Simple explanations will not do for some people, who saw the picture as evidence of the biggest cover-up since the week before, at least. Subsequent photos of the poles? Cover-up. Pictures of expeditioners planting flags in Antarctica? Cover-up. Environmentalist whining about endangered polar species? Cover-up. March of the Penguins? Perhaps the most insidious cover-up of all...

With so many options available to the discriminating consumer of paranoia today, one would think that the Hollow Earth would be, well, dead and buried by now. The classics never tarnish, but most Hollow Earthers these days require additional stimulation to get their juices flowing.

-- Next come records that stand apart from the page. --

-- ==== Sys2Proof/Certificates/Slice0/Obligations.lean ====
section
/-! DEFINITION. The statements for the provers. "events" are those of `00_scope.md` R9; `iterate i k` is `k` steps of one instruction. -/

open Sys2Proof Sys2Proof.Machine

/-! Encoding. -/

/-- `30_encoding.md` R78: the ten opcodes, wire-exact, pairwise different, each byte 0 of its frame but `RST`, byte 1 after `0x66`;
the frame and the response phase of each are those of its format. -/
def Obligations.OpcodesMatchTheTable : Prop :=
  frameBytes .wren = [0x06] ∧ frameBytes .wrdi = [0x04] ∧ frameBytes .rsten = [0x66, 0x99] ∧ frameBytes .rst = [0x66, 0x99] ∧
  frameBytes .rdid = [0x9F] ∧ frameBytes .ce = [0xC7] ∧
  (∀ a, frameBytes (.read a) = 0x03 :: addrBytes a.toNat) ∧
  (∀ a x, frameBytes (.fread a x) = 0x0B :: (addrBytes a.toNat ++ [x])) ∧
  (∀ a d, frameBytes (.pp a d) = 0x02 :: (addrBytes a.toNat ++ d)) ∧
  (∀ a, frameBytes (.se a) = 0x20 :: addrBytes a.toNat) ∧
  ([0x06, 0x04, 0x66, 0x99, 0x9F, 0x03, 0x0B, 0x02, 0x20, 0xC7] : List Byte).Nodup ∧
  ∀ s : State, s.respLen .rdid = some 3 ∧ (∀ a, s.respLen (.read a) = some s.len) ∧
    (∀ a x, s.respLen (.fread a x) = some s.len) ∧ (∀ a d, s.respLen (.pp a d) = none) ∧ (∀ a, s.respLen (.se a) = none) ∧
    ∀ i ∈ [Instr.wren, .wrdi, .rsten, .rst, .ce], s.respLen i = none

/-- Frames written out byte by byte from `30_encoding.md` R71 and R78 (`95_test_vectors.md` 2.1), and two command words of R80. -/
def Obligations.WrittenOutWordsDecode : Prop :=
  decodeFrame [0x06] = .instrs [.wren] ∧ decodeFrame [0x66, 0x99] = .instrs [.rsten, .rst] ∧
  decodeFrame [0x03, 0x12, 0x34, 0x56] = .instrs [.read 0x123456] ∧
  decodeFrame [0x0B, 0x12, 0x34, 0x56, 0x00] = .instrs [.fread 0x123456 0x00] ∧
  decodeFrame [0x20, 0xFF, 0xF0, 0x00] = .instrs [.se 0xFFF000] ∧
  decodeFrame [0x02, 0x00, 0x00, 0xFE, 0x11, 0x22] = .instrs [.pp 0x0000FE [0x11, 0x22]] ∧
  decode (.cmd 0x00000006) = .instrs [.opWrite] ∧ decode (.cmd 0xFFFFFFF9) = .instrs [.opReadId]

/-- Decode and encode agree: decoding the encoding of any well-formed instruction gives that instruction, with every operand, at its
place in the window (`30_encoding.md` R71, R78, R80). -/
def Obligations.DecodeTakesBackEveryEncoding : Prop :=
  ∀ i : Instr, i.wf = true → (decode (encode i)).at (windowIndex i) = some i

/-- The other direction, for frames: a window that decodes is the frame of every instruction it decodes to, so each window has one
meaning (`30_encoding.md` R71, R76). -/
def Obligations.EveryDecodedFrameEncodesBack : Prop :=
  ∀ (bytes : List Byte) (is : List Instr), decodeFrame bytes = .instrs is → is ≠ [] ∧ ∀ i ∈ is, frameBytes i = bytes

/-- `30_encoding.md` R79: a window whose byte 0 is none of the nine first bytes is invalid, whatever follows. -/
def Obligations.OtherFirstBytesAreInvalid : Prop :=
  ∀ (b : Byte) (rest : List Byte), b ∉ firstBytes → decodeFrame (b :: rest) = .reject (.unknownOpcode b)

/-- `30_encoding.md` R72: the address bytes, most significant first, with nothing lost below `2^24`; `2^24` itself is sent as zeros. -/
def Obligations.AddressBytesMostSignificantFirst : Prop :=
  (∀ a : Nat, addrBytes a = [lo8 (a / 65536), lo8 (a / 256), lo8 a]) ∧
  (∀ a : Nat, a < 2 ^ 24 → (lo8 (a / 65536)).toNat = a / 65536 ∧ (lo8 (a / 256)).toNat = a / 256 % 256 ∧ (lo8 a).toNat = a % 256) ∧
  addrBytes (2 ^ 24) = [0x00, 0x00, 0x00]

/-- `30_encoding.md` R80, R81: the low three bits of a command word name the operation, the others are ignored; a `CMD` of any legal width
keeps them. -/
def Obligations.CommandWordNamesItsOperation : Prop :=
  (∀ w v : Nat, w % 8 = v % 8 → decode (.cmd w) = decode (.cmd v)) ∧
  (List.range 8).map opOfCode = [.reset, .readId, .read, .fastRead, .eraseSector, .eraseChip, .write, .init] ∧
  (∀ w : Nat, decodeCmd w = opOfCode (w % 8)) ∧
  ∀ (p : Params) (w : Nat), p.wf → decodeCmd (p.hold w) = decodeCmd w

/-! The step. -/

/-- A step runs the decoded instruction. Outside `IDLE` it is the instruction of the sequence position: in `CHK`, `DLY`, `FIN` the running
operation, in a transaction stage what the position's frame decodes to (the reset frame carries `RSTEN`, which opens the window, and
`RST`, to which Transmit and Deselect belong: the model's choice, log 2). In `IDLE` it is the host's command, taken from the port and
latched in `CMD` with `OPW` bits; with nothing from the host the idle sequencer waits. -/
def Obligations.StepRunsTheInstructionAtThePosition : Prop :=
  (∀ (s : State) (i : Instr), s.pc.stage ≠ .idle → s.intrusion = none → s.instrAt = some i → step s = exec i s) ∧
  (∀ s : State, s.pc.stage ∈ [Stage.chk, .dly, .fin] → s.instrAt = some s.op.toInstr) ∧
  (∀ (s : State) (f : List Byte) (i : Instr), s.pc.stage.hasTxn = true → s.frame = some f → decodeFrame f = .instrs [i] →
    s.instrAt = some i) ∧
  (∀ s : State, s.pc.stage = .xfer → s.op = .reset → s.instrAt = some (if s.pc.sub = .sel then .rsten else .rst)) ∧
  (∀ (s : State) (b : Bool) (w : Nat) (rest : List HostAction), s.pc.stage = .idle → s.port = ⟨b, .writeCmd w⟩ :: rest →
    step s = exec (decodeCmd (s.cfg.hold w)).toInstr { s with port := rest, cmd := s.cfg.hold w }) ∧
  (∀ s : State, s.pc.stage = .idle → s.port = [] → step s = .next s)

/-- `00_scope.md` R10: a step is at most one Transport Port call: it appends at most one event to the trace, and the device changes by that
event and by nothing else (`10_state.md` R20). -/
def Obligations.StepMakesAtMostOnePortCall : Prop :=
  ∀ s t : State, step s = .next t →
    ∃ evs : List Event, evs.length ≤ 1 ∧ t.trace = s.trace ++ evs ∧ t.dev = s.dev.play s.cfg evs

/-- In a transaction stage, a step of the running operation is a step of the wire instruction at the position. -/
def Obligations.OperationStepIsItsWireInstructionsStep : Prop :=
  ∀ (s : State) (i : Instr), s.pc.stage.hasTxn = true → s.instrAt = some i → exec s.op.toInstr s = exec i s

/-- A run follows its instruction: from a command on the port, the machine's steps are the steps of the operation's instruction, as long as
the operation has not returned and the host does not break in. -/
def Obligations.RunOfACommandFollowsItsInstruction : Prop :=
  ∀ (s : State) (b : Bool) (w : Nat) (rest : List HostAction) (k : Nat),
    s.pc.stage = .idle → s.port = ⟨b, .writeCmd w⟩ :: rest → (∀ a ∈ rest.head?, a.waits = true) →
    let i := (decodeCmd (s.cfg.hold w)).toInstr
    let given : State := { s with port := rest, cmd := s.cfg.hold w }
    (∀ j u, 0 < j → j ≤ k → iterate i j given = .next u → u.pc.stage ≠ .idle) →
    (Host.Core.run Sys2Proof.core (k + 1) s : Res) = iterate i (k + 1) given

/-! Acceptance and the host's accesses. -/

/-- `10_state.md` R23: a command is accepted when `BUSY = 0` and either `BOUND = 1` or it is `init`, and not `init` with `BOUND = 1`; then
`OP`, `BUSY`, `DONE`, `pc` are written (and no failure is pending), and nothing else. -/
def Obligations.CommandIsAccepted : Prop :=
  ∀ (o : Op) (s : State), s.pc.stage = .idle → s.busy = false → (s.bound = true ∧ o ≠ .init ∨ s.bound = false ∧ o = .init) →
    exec o.toInstr s = .next { s with op := o, busy := true, done := false, pending := .ok, pc := ⟨.chk, .dash⟩ }

/-- `60_exceptions.md` R161: a command is not accepted (a) with `BUSY = 1`, (b) before `init`, (c) for a second `init`; the model refuses. -/
def Obligations.UnacceptedCommandIsRefused : Prop :=
  (∀ (o : Op) (s : State), s.pc.stage = .idle → s.busy = true → exec o.toInstr s = .refused .commandWhileBusy) ∧
  (∀ (o : Op) (s : State), s.pc.stage ≠ .idle → s.op ≠ o → exec o.toInstr s = .refused .commandWhileBusy) ∧
  (∀ (s : State) (w : Nat) (rest : List HostAction), s.pc.stage ≠ .idle → s.port = ⟨false, .writeCmd w⟩ :: rest →
    step s = .refused .commandWhileBusy) ∧
  (∀ (o : Op) (s : State), s.pc.stage = .idle → s.busy = false → s.bound = false → o ≠ .init →
    exec o.toInstr s = .refused .notInitialised) ∧
  (∀ s : State, s.pc.stage = .idle → s.busy = false → s.bound = true → exec .opInit s = .refused .secondInit)

/-- `10_state.md` R22, R34: while idle, a host access is a step that writes its register, with `OPW` bits, or its buffer, and nothing else;
with `BUSY = 1` an access to an operand, to the pin mapping or to a buffer is refused (`70_reset_and_hazards.md` R187,
`93_implementation_defined.md` U8; log 13). That a number wider than `OPW` bits is cut to its low `OPW` bits is the model's choice, not R22's or
R34's (log 10). -/
def Obligations.HostWritesItsRegisters : Prop :=
  (∀ (s : State) (b : Bool) (rest : List HostAction) (v n : Nat) (bytes : List Byte), s.pc.stage = .idle → s.busy = false →
    (s.port = ⟨b, .setPage v⟩ :: rest → step s = .next { s with port := rest, page := s.cfg.hold v }) ∧
    (s.port = ⟨b, .setOffs v⟩ :: rest → step s = .next { s with port := rest, offs := s.cfg.hold v }) ∧
    (s.port = ⟨b, .setLen v⟩ :: rest → step s = .next { s with port := rest, len := s.cfg.hold v }) ∧
    (s.port = ⟨b, .setSect v⟩ :: rest → step s = .next { s with port := rest, sect := s.cfg.hold v }) ∧
    (s.port = ⟨b, .setPinIn n⟩ :: rest → step s = .next { s with port := rest, pinIn := n }) ∧
    (s.port = ⟨b, .setSrc bytes⟩ :: rest → step s = .next { s with port := rest, src := bytes }) ∧
    (s.port = ⟨b, .setDst bytes⟩ :: rest → step s = .next { s with port := rest, dst := bytes })) ∧
  (∀ (s : State) (a : HostAct) (rest : List HostAction), s.pc.stage ≠ .idle → s.port = ⟨false, a⟩ :: rest →
    (∀ w, a ≠ .writeCmd w) → step s = .refused .hostAccessWhileBusy)

/-! Stage `CHK`. -/

/-- `60_exceptions.md` R143: in stage `CHK` an operation raises `OutOfRange` by exactly the conditions of the table, with no Transport Port
call and no working register written. -/
def Obligations.OutOfRangeIsRaisedExactlyByTheTable : Prop :=
  ∀ s : State, s.pc.stage = .chk → s.pending = .ok →
    let cond := (s.op ∈ [Op.write, .read, .fastRead] ∧ s.page * 256 + s.offs + s.len > s.cfg.totalBytes) ∨
      (s.op = .eraseSector ∧ s.sect ≥ s.cfg.totalSectors)
    (cond → ∃ t, exec s.op.toInstr s = .next t ∧ t.pending = .outOfRange ∧ t.pc = ⟨.fin, .dash⟩ ∧ t.trace = s.trace ∧ t.dev = s.dev ∧
      t.answers = s.answers ∧ t.base = s.base ∧ t.cur = s.cur ∧ t.endAddr = s.endAddr ∧ t.rem = s.rem ∧ t.chunk = s.chunk ∧
      t.id = s.id ∧ t.bound = s.bound ∧ t.pinmap = s.pinmap ∧ t.selected = s.selected) ∧
    (¬cond → ∀ t, exec s.op.toInstr s = .next t → t.pending = .ok)
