-- ==== Sys2Proof/Laws/Memory.lean ====
section
/-! SUPPORT. The flash array: a read after a write, and that every operation keeps the canonical form. -/

namespace Sys2Proof.Machine

/-! Cells. -/

@[simp] theorem cellAt_nil (a : Nat) : cellAt [] a = none := rfl

theorem cellAt_eq_none {cs : List Host.Cell} {a : Nat} (h : ∀ c ∈ cs, c.1 ≠ a) : cellAt cs a = none := by
  induction cs with
  | nil => rfl
  | cons c cs ih =>
    have hc := h c (by simp)
    simp only [cellAt, if_neg hc]
    exact ih (fun d hd => h d (by simp [hd]))

theorem cellAt_mem {cs : List Host.Cell} {a : Nat} {b : Byte} (h : cellAt cs a = some b) : (a, b) ∈ cs := by
  induction cs with
  | nil => simp at h
  | cons c cs ih =>
    rcases c with ⟨x, y⟩
    simp only [cellAt] at h
    split at h
    · simp_all
    · simp [ih h]

theorem cellAt_putCell (a x : Nat) (b : Byte) (cs : List Host.Cell) :
    cellAt (putCell a b cs) x = if a = x then some b else cellAt cs x := by
  induction cs with
  | nil => simp [putCell, cellAt]
  | cons c cs ih =>
    rcases c with ⟨y, z⟩
    simp only [putCell]
    split
    · simp [cellAt]
    · split
      · next h => subst h; simp only [cellAt]; split <;> simp_all
      · simp only [cellAt, ih]; split <;> split <;> simp_all

theorem cellAt_cellsOutside (lo hi x : Nat) (cs : List Host.Cell) :
    cellAt (cellsOutside lo hi cs) x = if lo ≤ x ∧ x < hi then none else cellAt cs x := by
  induction cs with
  | nil => simp [cellsOutside]
  | cons c cs ih =>
    rcases c with ⟨y, z⟩
    simp only [cellsOutside, List.filter_cons] at ih ⊢
    by_cases hy : y < lo ∨ hi ≤ y
    · simp only [hy, decide_true, if_true, cellAt, ih]
      split
      · next h => subst h; rw [if_neg (by omega)]
      · rfl
    · simp only [hy, decide_false, Bool.false_eq_true, if_false, cellAt, ih]
      split
      · rfl
      · next h => rw [if_neg (by omega)]

theorem mem_cellsOutside {lo hi : Nat} {cs : List Host.Cell} {c : Host.Cell} :
    c ∈ cellsOutside lo hi cs ↔ c ∈ cs ∧ (c.1 < lo ∨ hi ≤ c.1) := by
  simp [cellsOutside]

theorem mem_putCell {a : Nat} {b : Byte} {cs : List Host.Cell} {c : Host.Cell} (h : c ∈ putCell a b cs) : c = (a, b) ∨ c ∈ cs := by
  induction cs with
  | nil => simpa [putCell] using h
  | cons d cs ih =>
    simp only [putCell] at h
    split at h
    · simpa using h
    · split at h
      · simp only [List.mem_cons] at h ⊢; tauto
      · simp only [List.mem_cons] at h ⊢
        rcases h with h | h
        · tauto
        · rcases ih h with h | h <;> tauto

theorem putCell_rising {a : Nat} {b : Byte} {cs : List Host.Cell} (h : cs.Pairwise (fun c d => c.1 < d.1)) :
    (putCell a b cs).Pairwise (fun c d => c.1 < d.1) := by
  induction cs with
  | nil => simp [putCell]
  | cons c cs ih =>
    rw [List.pairwise_cons] at h
    simp only [putCell]
    split
    · next hlt =>
      refine List.pairwise_cons.2 ⟨?_, List.pairwise_cons.2 h⟩
      intro d hd
      rcases List.mem_cons.1 hd with rfl | hd
      · exact hlt
      · exact Nat.lt_trans hlt (h.1 d hd)
    · split
      · next heq => exact List.pairwise_cons.2 ⟨fun d hd => heq ▸ h.1 d hd, h.2⟩
      · next hnl hne =>
        refine List.pairwise_cons.2 ⟨?_, ih h.2⟩
        intro d hd
        rcases mem_putCell hd with rfl | hd
        · show c.1 < a; omega
        · exact h.1 d hd

/-! Indeterminate ranges. -/

theorem mem_fogPiece {lo hi draw : Nat} {g : Fog} : g ∈ fogPiece lo hi draw ↔ g = ⟨lo, hi, draw⟩ ∧ lo < hi := by
  unfold fogPiece; split <;> simp_all

theorem mem_fogOutside {lo hi : Nat} {fs : List Fog} {g : Fog} (h : g ∈ fogOutside lo hi fs) :
    ∃ f ∈ fs, f.lo ≤ g.lo ∧ g.hi ≤ f.hi ∧ g.draw = f.draw ∧ g.lo < g.hi ∧ (g.hi ≤ lo ∨ hi ≤ g.lo) := by
  simp only [fogOutside, List.mem_flatMap, List.mem_append, mem_fogPiece] at h
  obtain ⟨f, hf, ⟨rfl, hlt⟩ | ⟨rfl, hlt⟩⟩ := h
  · exact ⟨f, hf, Nat.le_refl _, Nat.min_le_left _ _, rfl, hlt, Or.inl (Nat.min_le_right _ _)⟩
  · exact ⟨f, hf, Nat.le_max_left _ _, Nat.le_refl _, rfl, hlt, Or.inr (Nat.le_max_right _ _)⟩

theorem fogOutside_apart {lo hi : Nat} (hle : lo ≤ hi) {fs : List Fog} (h : fs.Pairwise (fun g h => g.hi ≤ h.lo ∨ h.hi ≤ g.lo)) :
    (fogOutside lo hi fs).Pairwise (fun g h => g.hi ≤ h.lo ∨ h.hi ≤ g.lo) := by
  induction fs with
  | nil => simp [fogOutside]
  | cons f fs ih =>
    rw [List.pairwise_cons] at h
    have hrest := ih h.2
    simp only [fogOutside, List.flatMap_cons] at hrest ⊢
    refine List.pairwise_append.2 ⟨?_, hrest, ?_⟩
    · unfold fogPiece
      split <;> split <;> simp; omega
    · intro g hg k hk
      obtain ⟨f', hf', h1, h2, -, -, -⟩ := mem_fogOutside (g := k) (by simpa [fogOutside] using hk)
      have hap := h.1 f' hf'
      simp only [List.mem_append, mem_fogPiece] at hg
      rcases hg with ⟨rfl, -⟩ | ⟨rfl, -⟩ <;> simp <;> omega

/-- Cutting a range leaves what any address outside it reads as when no cell lists it. -/
theorem find_fogOutside {lo hi x : Nat} (hle : lo ≤ hi) (fs : List Fog) (hx : x < lo ∨ hi ≤ x) :
    ((fogOutside lo hi fs).find? (fun g => decide (g.lo ≤ x ∧ x < g.hi))).map Fog.draw =
      (fs.find? (fun g => decide (g.lo ≤ x ∧ x < g.hi))).map Fog.draw := by
  induction fs with
  | nil => rfl
  | cons f fs ih =>
    have e : fogOutside lo hi (f :: fs) =
        fogPiece f.lo (min f.hi lo) f.draw ++ fogPiece (max f.lo hi) f.hi f.draw ++ fogOutside lo hi fs := rfl
    rw [e, List.find?_append, List.find?_append]
    by_cases hc : f.lo ≤ x ∧ x < f.hi
    · rw [List.find?_cons_of_pos (by simpa using hc)]
      unfold fogPiece
      rcases hx with hx | hx
      · rw [if_pos (by omega), List.find?_cons_of_pos (by simp; omega)]; rfl
      · have : ([⟨max f.lo hi, f.hi, f.draw⟩] : List Fog).find? (fun g => decide (g.lo ≤ x ∧ x < g.hi)) =
            some ⟨max f.lo hi, f.hi, f.draw⟩ := List.find?_cons_of_pos (by simp; omega)
        rw [if_pos (show max f.lo hi < f.hi by omega), this]
        split
        · rw [List.find?_cons_of_neg (by simp; omega)]; rfl
        · rfl
    · rw [List.find?_cons_of_neg (by simpa using hc), ← ih]
      have p1 : (fogPiece f.lo (min f.hi lo) f.draw).find? (fun g => decide (g.lo ≤ x ∧ x < g.hi)) = none := by
        unfold fogPiece; split
        · exact List.find?_cons_of_neg (by simp; omega)
        · rfl
      have p2 : (fogPiece (max f.lo hi) f.hi f.draw).find? (fun g => decide (g.lo ≤ x ∧ x < g.hi)) = none := by
        unfold fogPiece; split
        · exact List.find?_cons_of_neg (by simp; omega)
        · rfl
      rw [p1, p2]; rfl

theorem find_fogOutside_inside {lo hi x : Nat} (fs : List Fog) (hx : lo ≤ x ∧ x < hi) :
    (fogOutside lo hi fs).find? (fun g => decide (g.lo ≤ x ∧ x < g.hi)) = none := by
  rw [List.find?_eq_none]
  intro g hg
  obtain ⟨-, -, -, -, -, -, h⟩ := mem_fogOutside hg
  simp; omega

theorem unlisted_of_draw {m m' : Memory} {x : Nat}
    (h : (m.fog.find? (fun g => decide (g.lo ≤ x ∧ x < g.hi))).map Fog.draw =
      (m'.fog.find? (fun g => decide (g.lo ≤ x ∧ x < g.hi))).map Fog.draw) : m.unlisted x = m'.unlisted x := by
  unfold Memory.unlisted
  generalize m.fog.find? (fun g => decide (g.lo ≤ x ∧ x < g.hi)) = p at h
  generalize m'.fog.find? (fun g => decide (g.lo ≤ x ∧ x < g.hi)) = q at h
  cases p <;> cases q <;> simp_all

/-! Reads after the three operations. -/

/-- A read after a write of one byte. -/
theorem read_write (m : Memory) (a x : Nat) (b : Byte) : (m.write a b).read x = if a = x then b else m.read x := by
  have hu : x ≠ a → (m.write a b).unlisted x = m.unlisted x := fun hne =>
    unlisted_of_draw (find_fogOutside (by omega) m.fog (by omega))
  have hself : (m.write a b).unlisted a = erasedByte := by
    unfold Memory.unlisted Memory.write
    rw [find_fogOutside_inside m.fog (by omega)]
  unfold Memory.read
  by_cases hb : b = erasedByte
  · have hc : (m.write a b).cells = cellsOutside a (a + 1) m.cells := if_pos hb
    rw [hc, cellAt_cellsOutside]
    by_cases hx : a = x
    · subst hx; rw [if_pos (by omega), if_pos rfl, hself, hb]
    · rw [if_neg (by omega), if_neg hx, hu (fun h => hx h.symm)]
  · have hc : (m.write a b).cells = putCell a b m.cells := if_neg hb
    rw [hc, cellAt_putCell]
    by_cases hx : a = x
    · rw [if_pos hx, if_pos hx]
    · rw [if_neg hx, if_neg hx, hu (fun h => hx h.symm)]

/-- A read after an erase. -/
theorem read_eraseRange (m : Memory) {lo hi : Nat} (hle : lo ≤ hi) (x : Nat) :
    (m.eraseRange lo hi).read x = if lo ≤ x ∧ x < hi then erasedByte else m.read x := by
  unfold Memory.read
  rw [show (m.eraseRange lo hi).cells = cellsOutside lo hi m.cells from rfl, cellAt_cellsOutside]
  by_cases hx : lo ≤ x ∧ x < hi
  · rw [if_pos hx, if_pos hx]
    simp only [Memory.unlisted, Memory.eraseRange, find_fogOutside_inside m.fog hx]
  · rw [if_neg hx, if_neg hx, unlisted_of_draw (m' := m) (find_fogOutside hle m.fog (by omega))]

/-- A read after a range became indeterminate. -/
theorem read_makeUnknown (m : Memory) {lo hi : Nat} (hle : lo ≤ hi) (draw x : Nat) :
    (m.makeUnknown lo hi draw).read x = if lo ≤ x ∧ x < hi then Config.freeFlash draw x else m.read x := by
  unfold Memory.read
  rw [show (m.makeUnknown lo hi draw).cells = cellsOutside lo hi m.cells from rfl, cellAt_cellsOutside]
  by_cases hx : lo ≤ x ∧ x < hi
  · rw [if_pos hx, if_pos hx]
    have : lo < hi := by omega
    simp only [Memory.unlisted, Memory.makeUnknown, fogPiece, if_pos this, List.cons_append, List.nil_append]
    rw [List.find?_cons_of_pos (by simpa using hx)]
  · rw [if_neg hx, if_neg hx]
    have hp : (fogPiece lo hi draw).find? (fun g => decide (g.lo ≤ x ∧ x < g.hi)) = none := by
      unfold fogPiece; split
      · exact List.find?_cons_of_neg (by simpa using hx)
      · rfl
    have hu : (m.makeUnknown lo hi draw).unlisted x = m.unlisted x := unlisted_of_draw (by
      rw [← find_fogOutside hle m.fog (show x < lo ∨ hi ≤ x by omega)]
      show (List.find? _ (fogPiece lo hi draw ++ fogOutside lo hi m.fog)).map _ = _
      rw [List.find?_append, hp]; rfl)
    rw [hu]

/-! The canonical form. -/

theorem Memory.fresh_wf : Memory.fresh.wf := by decide

theorem cellsOutside_rising {lo hi : Nat} {cs : List Host.Cell} (h : cs.Pairwise (fun c d => c.1 < d.1)) :
    (cellsOutside lo hi cs).Pairwise (fun c d => c.1 < d.1) := h.filter _

theorem Memory.write_wf {m : Memory} (h : m.wf) (a : Nat) (b : Byte) : (m.write a b).wf := by
  obtain ⟨h1, h2, h3, h4, h5⟩ := h
  refine ⟨?_, ?_, ?_, fogOutside_apart (by omega) h4, ?_⟩
  · unfold Memory.write; simp only; split
    · exact cellsOutside_rising h1
    · exact putCell_rising h1
  · unfold Memory.write; simp only; split
    · intro c hc; exact h2 c (mem_cellsOutside.1 hc).1
    · next hb => intro c hc; rcases mem_putCell hc with rfl | hc; exacts [hb, h2 c hc]
  · intro g hg; obtain ⟨-, -, -, -, -, h, -⟩ := mem_fogOutside hg; exact h
  · intro c hc g hg
    obtain ⟨f, hf, e1, e2, -, -, e3⟩ := mem_fogOutside hg
    have key : ∀ c ∈ m.cells, c.1 < g.lo ∨ g.hi ≤ c.1 := fun c hc => by have := h5 c hc f hf; omega
    unfold Memory.write at hc; simp only at hc; split at hc
    · exact key c (mem_cellsOutside.1 hc).1
    · rcases mem_putCell hc with rfl | hc
      · show a < g.lo ∨ g.hi ≤ a; omega
      · exact key c hc

theorem Memory.eraseRange_wf {m : Memory} (h : m.wf) {lo hi : Nat} (hle : lo ≤ hi) : (m.eraseRange lo hi).wf := by
  obtain ⟨h1, h2, h3, h4, h5⟩ := h
  refine ⟨cellsOutside_rising h1, fun c hc => h2 c (mem_cellsOutside.1 hc).1, ?_, fogOutside_apart hle h4, ?_⟩
  · intro g hg; obtain ⟨-, -, -, -, -, h, -⟩ := mem_fogOutside hg; exact h
  · intro c hc g hg
    obtain ⟨f, hf, e1, e2, -, -, -⟩ := mem_fogOutside hg
    have := h5 c (mem_cellsOutside.1 hc).1 f hf
    omega

theorem Memory.makeUnknown_wf {m : Memory} (h : m.wf) {lo hi : Nat} (hle : lo ≤ hi) (draw : Nat) : (m.makeUnknown lo hi draw).wf := by
  obtain ⟨h1, h2, h3, h4, h5⟩ := Memory.eraseRange_wf h hle
  refine ⟨h1, h2, ?_, ?_, ?_⟩
  · intro g hg
    rcases List.mem_append.1 hg with hg | hg
    · obtain ⟨rfl, h⟩ := mem_fogPiece.1 hg; exact h
    · exact h3 g hg
  · refine List.pairwise_append.2 ⟨?_, h4, ?_⟩
    · unfold fogPiece; split <;> simp
    · intro g hg k hk
      obtain ⟨rfl, -⟩ := mem_fogPiece.1 hg
      obtain ⟨-, -, -, -, -, -, e⟩ := mem_fogOutside hk
      simp only; omega
  · intro c hc g hg
    rcases List.mem_append.1 hg with hg | hg
    · obtain ⟨rfl, -⟩ := mem_fogPiece.1 hg; exact (mem_cellsOutside.1 hc).2
    · exact h5 c hc g hg

end Sys2Proof.Machine
end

For instance, the prevailing, um, "wisdom" holds that the inside of the Earth is now used as a launch pad for flying saucers.

You can still find plenty of romantics who believe the Great Indoors contains the Garden of Eden, some iteration of Hyperborea, or Shambala, the Tibetan Buddhist mystical city best known for the profound infatuation it exercises on non-Buddhists who probably wouldn't enjoy a Buddhist paradise that much if they actually thought about it for a few minutes.

Die-hards can actually sign up for new expeditions leaving for the North Pole on a regular basis to scrounge around in hopes of finding the secret door to the Twilight Zone. With beds starting around $19,000 and an itinerary that includes a "monorail trip to City of Eden to visit the Palace of the King of the Inner World", it's hard to imagine a better vacation value. As always, keep an eye on the fine print.